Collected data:

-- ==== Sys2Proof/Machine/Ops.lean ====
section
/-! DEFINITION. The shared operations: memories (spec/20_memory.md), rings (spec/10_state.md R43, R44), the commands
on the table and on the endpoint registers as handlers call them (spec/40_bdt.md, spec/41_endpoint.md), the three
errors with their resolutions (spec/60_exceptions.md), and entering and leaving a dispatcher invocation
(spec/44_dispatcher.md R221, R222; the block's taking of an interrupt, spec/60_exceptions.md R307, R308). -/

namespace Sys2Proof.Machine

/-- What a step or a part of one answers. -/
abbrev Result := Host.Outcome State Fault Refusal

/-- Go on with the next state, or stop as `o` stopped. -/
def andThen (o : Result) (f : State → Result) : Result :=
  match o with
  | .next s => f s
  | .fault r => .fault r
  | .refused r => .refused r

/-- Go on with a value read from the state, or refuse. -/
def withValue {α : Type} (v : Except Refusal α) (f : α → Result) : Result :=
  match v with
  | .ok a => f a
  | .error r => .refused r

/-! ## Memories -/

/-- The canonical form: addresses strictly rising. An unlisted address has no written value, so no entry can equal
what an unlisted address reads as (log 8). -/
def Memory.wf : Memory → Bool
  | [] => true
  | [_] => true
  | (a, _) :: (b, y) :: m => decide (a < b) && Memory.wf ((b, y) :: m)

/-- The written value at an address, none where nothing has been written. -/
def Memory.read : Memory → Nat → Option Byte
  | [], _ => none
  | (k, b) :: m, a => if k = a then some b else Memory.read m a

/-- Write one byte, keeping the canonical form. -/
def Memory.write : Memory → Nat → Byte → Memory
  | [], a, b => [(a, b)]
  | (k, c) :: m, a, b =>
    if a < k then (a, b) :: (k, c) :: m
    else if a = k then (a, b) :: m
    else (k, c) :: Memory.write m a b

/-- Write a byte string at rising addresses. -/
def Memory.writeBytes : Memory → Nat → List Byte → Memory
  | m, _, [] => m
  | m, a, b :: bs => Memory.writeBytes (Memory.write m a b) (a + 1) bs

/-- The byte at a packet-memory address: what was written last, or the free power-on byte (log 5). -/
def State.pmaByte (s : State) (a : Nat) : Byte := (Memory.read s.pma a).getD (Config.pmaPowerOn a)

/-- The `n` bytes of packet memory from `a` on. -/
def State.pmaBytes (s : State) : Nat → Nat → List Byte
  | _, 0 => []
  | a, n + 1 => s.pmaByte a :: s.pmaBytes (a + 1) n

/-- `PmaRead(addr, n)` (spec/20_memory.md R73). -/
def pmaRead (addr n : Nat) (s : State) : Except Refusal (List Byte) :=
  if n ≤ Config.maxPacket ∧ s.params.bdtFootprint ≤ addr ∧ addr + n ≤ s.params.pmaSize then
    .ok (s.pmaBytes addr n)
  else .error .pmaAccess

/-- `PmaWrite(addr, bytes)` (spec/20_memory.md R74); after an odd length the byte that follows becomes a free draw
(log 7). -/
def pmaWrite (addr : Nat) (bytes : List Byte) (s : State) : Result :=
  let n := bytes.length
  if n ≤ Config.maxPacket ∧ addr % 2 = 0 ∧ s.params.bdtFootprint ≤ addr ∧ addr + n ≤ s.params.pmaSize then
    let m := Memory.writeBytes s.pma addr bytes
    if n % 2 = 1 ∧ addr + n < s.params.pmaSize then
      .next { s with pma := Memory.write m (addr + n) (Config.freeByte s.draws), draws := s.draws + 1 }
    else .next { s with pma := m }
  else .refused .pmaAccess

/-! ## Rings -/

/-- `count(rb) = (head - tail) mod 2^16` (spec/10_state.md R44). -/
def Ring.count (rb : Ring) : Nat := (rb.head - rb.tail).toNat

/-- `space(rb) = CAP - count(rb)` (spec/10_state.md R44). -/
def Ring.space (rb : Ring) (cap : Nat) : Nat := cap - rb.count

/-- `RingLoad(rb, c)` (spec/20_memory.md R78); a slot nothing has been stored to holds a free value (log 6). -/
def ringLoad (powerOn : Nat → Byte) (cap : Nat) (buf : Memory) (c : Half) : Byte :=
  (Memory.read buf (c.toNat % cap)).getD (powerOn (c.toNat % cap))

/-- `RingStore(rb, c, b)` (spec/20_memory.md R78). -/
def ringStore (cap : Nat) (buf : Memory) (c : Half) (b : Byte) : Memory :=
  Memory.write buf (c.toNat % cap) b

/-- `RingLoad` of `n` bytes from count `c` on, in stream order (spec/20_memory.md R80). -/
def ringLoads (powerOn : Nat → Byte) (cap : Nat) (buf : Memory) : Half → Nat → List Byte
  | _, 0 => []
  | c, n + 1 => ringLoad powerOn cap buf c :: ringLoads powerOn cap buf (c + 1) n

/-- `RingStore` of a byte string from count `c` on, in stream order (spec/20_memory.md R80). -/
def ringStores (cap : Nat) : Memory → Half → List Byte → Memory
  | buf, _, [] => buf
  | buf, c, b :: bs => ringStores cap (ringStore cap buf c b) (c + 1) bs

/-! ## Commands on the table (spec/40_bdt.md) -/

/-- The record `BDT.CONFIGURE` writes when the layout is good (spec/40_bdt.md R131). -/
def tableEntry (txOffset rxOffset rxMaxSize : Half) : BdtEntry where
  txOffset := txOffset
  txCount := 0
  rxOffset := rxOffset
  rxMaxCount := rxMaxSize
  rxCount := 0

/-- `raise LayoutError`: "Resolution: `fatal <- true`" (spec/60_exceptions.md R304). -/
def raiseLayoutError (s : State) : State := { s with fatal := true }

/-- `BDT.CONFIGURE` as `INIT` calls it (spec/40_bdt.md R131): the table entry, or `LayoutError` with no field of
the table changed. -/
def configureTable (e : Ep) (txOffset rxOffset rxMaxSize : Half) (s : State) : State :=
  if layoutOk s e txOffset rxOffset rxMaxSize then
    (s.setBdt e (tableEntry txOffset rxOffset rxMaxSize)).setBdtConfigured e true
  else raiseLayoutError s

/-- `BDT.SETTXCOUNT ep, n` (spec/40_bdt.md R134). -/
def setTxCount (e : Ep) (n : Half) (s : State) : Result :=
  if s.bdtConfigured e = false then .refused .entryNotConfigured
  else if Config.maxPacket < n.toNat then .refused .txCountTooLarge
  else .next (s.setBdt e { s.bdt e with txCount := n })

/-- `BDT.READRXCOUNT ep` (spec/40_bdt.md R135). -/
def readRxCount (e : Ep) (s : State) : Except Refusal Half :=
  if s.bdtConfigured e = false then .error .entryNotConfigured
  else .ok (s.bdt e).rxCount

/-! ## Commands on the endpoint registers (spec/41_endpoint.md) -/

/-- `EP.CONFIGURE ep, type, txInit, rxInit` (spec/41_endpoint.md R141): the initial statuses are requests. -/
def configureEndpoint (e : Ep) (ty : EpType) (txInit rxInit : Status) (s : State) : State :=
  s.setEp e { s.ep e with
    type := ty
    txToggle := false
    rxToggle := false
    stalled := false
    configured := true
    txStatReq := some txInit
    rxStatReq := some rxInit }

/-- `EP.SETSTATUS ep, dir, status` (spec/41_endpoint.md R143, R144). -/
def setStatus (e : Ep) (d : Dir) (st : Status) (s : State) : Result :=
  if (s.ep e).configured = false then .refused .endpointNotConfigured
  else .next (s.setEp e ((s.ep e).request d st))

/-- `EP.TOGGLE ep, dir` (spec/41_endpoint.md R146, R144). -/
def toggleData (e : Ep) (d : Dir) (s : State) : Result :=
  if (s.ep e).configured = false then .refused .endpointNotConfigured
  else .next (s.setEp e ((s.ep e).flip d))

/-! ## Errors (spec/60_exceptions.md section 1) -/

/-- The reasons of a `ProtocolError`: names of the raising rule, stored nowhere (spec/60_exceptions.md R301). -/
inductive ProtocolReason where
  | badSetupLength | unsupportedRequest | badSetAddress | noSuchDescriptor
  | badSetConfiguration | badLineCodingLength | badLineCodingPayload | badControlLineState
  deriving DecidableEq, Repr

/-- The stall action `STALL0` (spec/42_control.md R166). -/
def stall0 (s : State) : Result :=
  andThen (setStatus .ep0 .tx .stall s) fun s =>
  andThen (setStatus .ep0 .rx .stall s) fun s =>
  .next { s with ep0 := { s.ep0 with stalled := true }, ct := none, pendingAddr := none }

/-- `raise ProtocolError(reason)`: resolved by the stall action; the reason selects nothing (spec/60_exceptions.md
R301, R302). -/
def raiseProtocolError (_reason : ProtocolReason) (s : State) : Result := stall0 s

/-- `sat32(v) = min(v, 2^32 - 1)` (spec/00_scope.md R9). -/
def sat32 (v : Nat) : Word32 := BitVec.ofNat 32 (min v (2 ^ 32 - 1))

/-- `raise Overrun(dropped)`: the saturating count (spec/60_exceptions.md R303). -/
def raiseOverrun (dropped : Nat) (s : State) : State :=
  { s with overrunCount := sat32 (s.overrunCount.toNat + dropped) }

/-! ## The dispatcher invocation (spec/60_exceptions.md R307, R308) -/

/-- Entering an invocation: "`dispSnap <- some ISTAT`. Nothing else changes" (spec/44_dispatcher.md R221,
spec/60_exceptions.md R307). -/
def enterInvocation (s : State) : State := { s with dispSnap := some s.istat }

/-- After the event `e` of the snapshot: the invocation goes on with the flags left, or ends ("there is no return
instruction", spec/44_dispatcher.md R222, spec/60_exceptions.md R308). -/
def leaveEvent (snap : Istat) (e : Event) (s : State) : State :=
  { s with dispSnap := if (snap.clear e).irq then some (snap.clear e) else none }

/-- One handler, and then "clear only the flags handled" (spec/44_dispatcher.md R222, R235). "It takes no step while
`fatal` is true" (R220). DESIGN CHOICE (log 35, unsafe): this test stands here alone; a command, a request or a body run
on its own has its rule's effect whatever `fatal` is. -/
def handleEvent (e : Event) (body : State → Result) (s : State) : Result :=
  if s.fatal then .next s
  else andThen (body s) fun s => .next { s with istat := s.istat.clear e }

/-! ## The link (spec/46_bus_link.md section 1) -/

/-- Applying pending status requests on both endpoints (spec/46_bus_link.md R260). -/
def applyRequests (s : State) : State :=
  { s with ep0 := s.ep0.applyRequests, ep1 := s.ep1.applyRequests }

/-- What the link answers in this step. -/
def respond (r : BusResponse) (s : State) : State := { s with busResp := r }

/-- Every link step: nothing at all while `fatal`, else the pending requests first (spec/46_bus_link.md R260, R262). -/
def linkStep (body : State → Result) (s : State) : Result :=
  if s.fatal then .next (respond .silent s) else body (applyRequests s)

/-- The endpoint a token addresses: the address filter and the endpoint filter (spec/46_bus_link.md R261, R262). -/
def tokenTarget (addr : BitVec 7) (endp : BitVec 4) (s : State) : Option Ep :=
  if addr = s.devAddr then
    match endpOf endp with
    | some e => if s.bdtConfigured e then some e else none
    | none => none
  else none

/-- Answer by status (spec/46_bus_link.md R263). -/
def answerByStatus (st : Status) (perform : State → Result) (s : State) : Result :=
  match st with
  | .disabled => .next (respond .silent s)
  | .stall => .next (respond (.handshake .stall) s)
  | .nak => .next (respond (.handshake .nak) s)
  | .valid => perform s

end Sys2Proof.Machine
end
* * *
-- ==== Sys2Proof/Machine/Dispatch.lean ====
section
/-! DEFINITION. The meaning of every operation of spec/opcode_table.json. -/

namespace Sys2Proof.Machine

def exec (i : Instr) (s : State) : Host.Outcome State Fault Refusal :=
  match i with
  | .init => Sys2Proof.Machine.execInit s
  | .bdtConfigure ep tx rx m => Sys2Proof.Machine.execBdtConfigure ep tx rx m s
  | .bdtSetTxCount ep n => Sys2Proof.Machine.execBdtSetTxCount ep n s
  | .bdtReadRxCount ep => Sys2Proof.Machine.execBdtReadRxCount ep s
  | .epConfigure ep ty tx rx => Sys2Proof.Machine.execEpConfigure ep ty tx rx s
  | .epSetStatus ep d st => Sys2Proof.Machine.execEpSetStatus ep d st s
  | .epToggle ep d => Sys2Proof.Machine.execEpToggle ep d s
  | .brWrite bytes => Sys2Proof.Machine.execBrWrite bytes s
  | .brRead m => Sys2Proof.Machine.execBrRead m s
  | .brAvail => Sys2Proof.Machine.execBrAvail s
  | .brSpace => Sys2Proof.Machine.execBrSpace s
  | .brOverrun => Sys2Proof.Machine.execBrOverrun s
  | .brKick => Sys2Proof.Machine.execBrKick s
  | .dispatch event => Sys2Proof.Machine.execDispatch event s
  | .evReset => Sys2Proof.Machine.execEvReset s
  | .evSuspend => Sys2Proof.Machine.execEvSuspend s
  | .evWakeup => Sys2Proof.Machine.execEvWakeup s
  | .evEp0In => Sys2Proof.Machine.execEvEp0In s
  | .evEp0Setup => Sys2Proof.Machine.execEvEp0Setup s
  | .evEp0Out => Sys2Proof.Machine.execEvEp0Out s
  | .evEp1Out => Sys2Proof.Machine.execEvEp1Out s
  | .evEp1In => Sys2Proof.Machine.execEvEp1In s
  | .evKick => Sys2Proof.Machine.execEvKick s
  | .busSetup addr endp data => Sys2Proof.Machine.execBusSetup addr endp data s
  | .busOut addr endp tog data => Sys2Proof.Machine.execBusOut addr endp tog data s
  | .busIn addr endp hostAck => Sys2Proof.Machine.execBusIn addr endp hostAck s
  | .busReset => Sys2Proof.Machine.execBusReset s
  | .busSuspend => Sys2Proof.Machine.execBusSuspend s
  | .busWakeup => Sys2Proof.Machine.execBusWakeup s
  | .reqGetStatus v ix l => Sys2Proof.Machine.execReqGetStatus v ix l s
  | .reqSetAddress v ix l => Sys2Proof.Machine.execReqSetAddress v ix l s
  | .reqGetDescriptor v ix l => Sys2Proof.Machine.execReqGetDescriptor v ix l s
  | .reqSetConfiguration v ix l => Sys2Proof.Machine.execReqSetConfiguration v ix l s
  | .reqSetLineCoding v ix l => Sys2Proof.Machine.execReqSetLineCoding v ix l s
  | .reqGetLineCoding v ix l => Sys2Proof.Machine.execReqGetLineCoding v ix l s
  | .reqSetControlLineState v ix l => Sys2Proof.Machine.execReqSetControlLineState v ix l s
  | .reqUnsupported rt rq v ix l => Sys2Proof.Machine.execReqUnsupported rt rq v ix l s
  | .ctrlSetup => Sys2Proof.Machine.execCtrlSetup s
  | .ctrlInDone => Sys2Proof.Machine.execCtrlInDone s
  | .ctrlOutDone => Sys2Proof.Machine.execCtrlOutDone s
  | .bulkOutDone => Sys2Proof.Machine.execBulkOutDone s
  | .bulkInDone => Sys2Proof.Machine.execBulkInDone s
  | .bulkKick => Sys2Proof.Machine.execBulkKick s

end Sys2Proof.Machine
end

» **WHAT THIS TASK INVOLVES**: Please return all lines from the records that hold the word "clear".

» **OUTPUT FOR THIS TASK**:
  { s with dispSnap := if (snap.clear e).irq then some (snap.clear e) else none }
/-- One handler, and then "clear only the flags handled" (spec/44_dispatcher.md R222, R235). "It takes no step while
  else andThen (body s) fun s => .next { s with istat := s.istat.clear e }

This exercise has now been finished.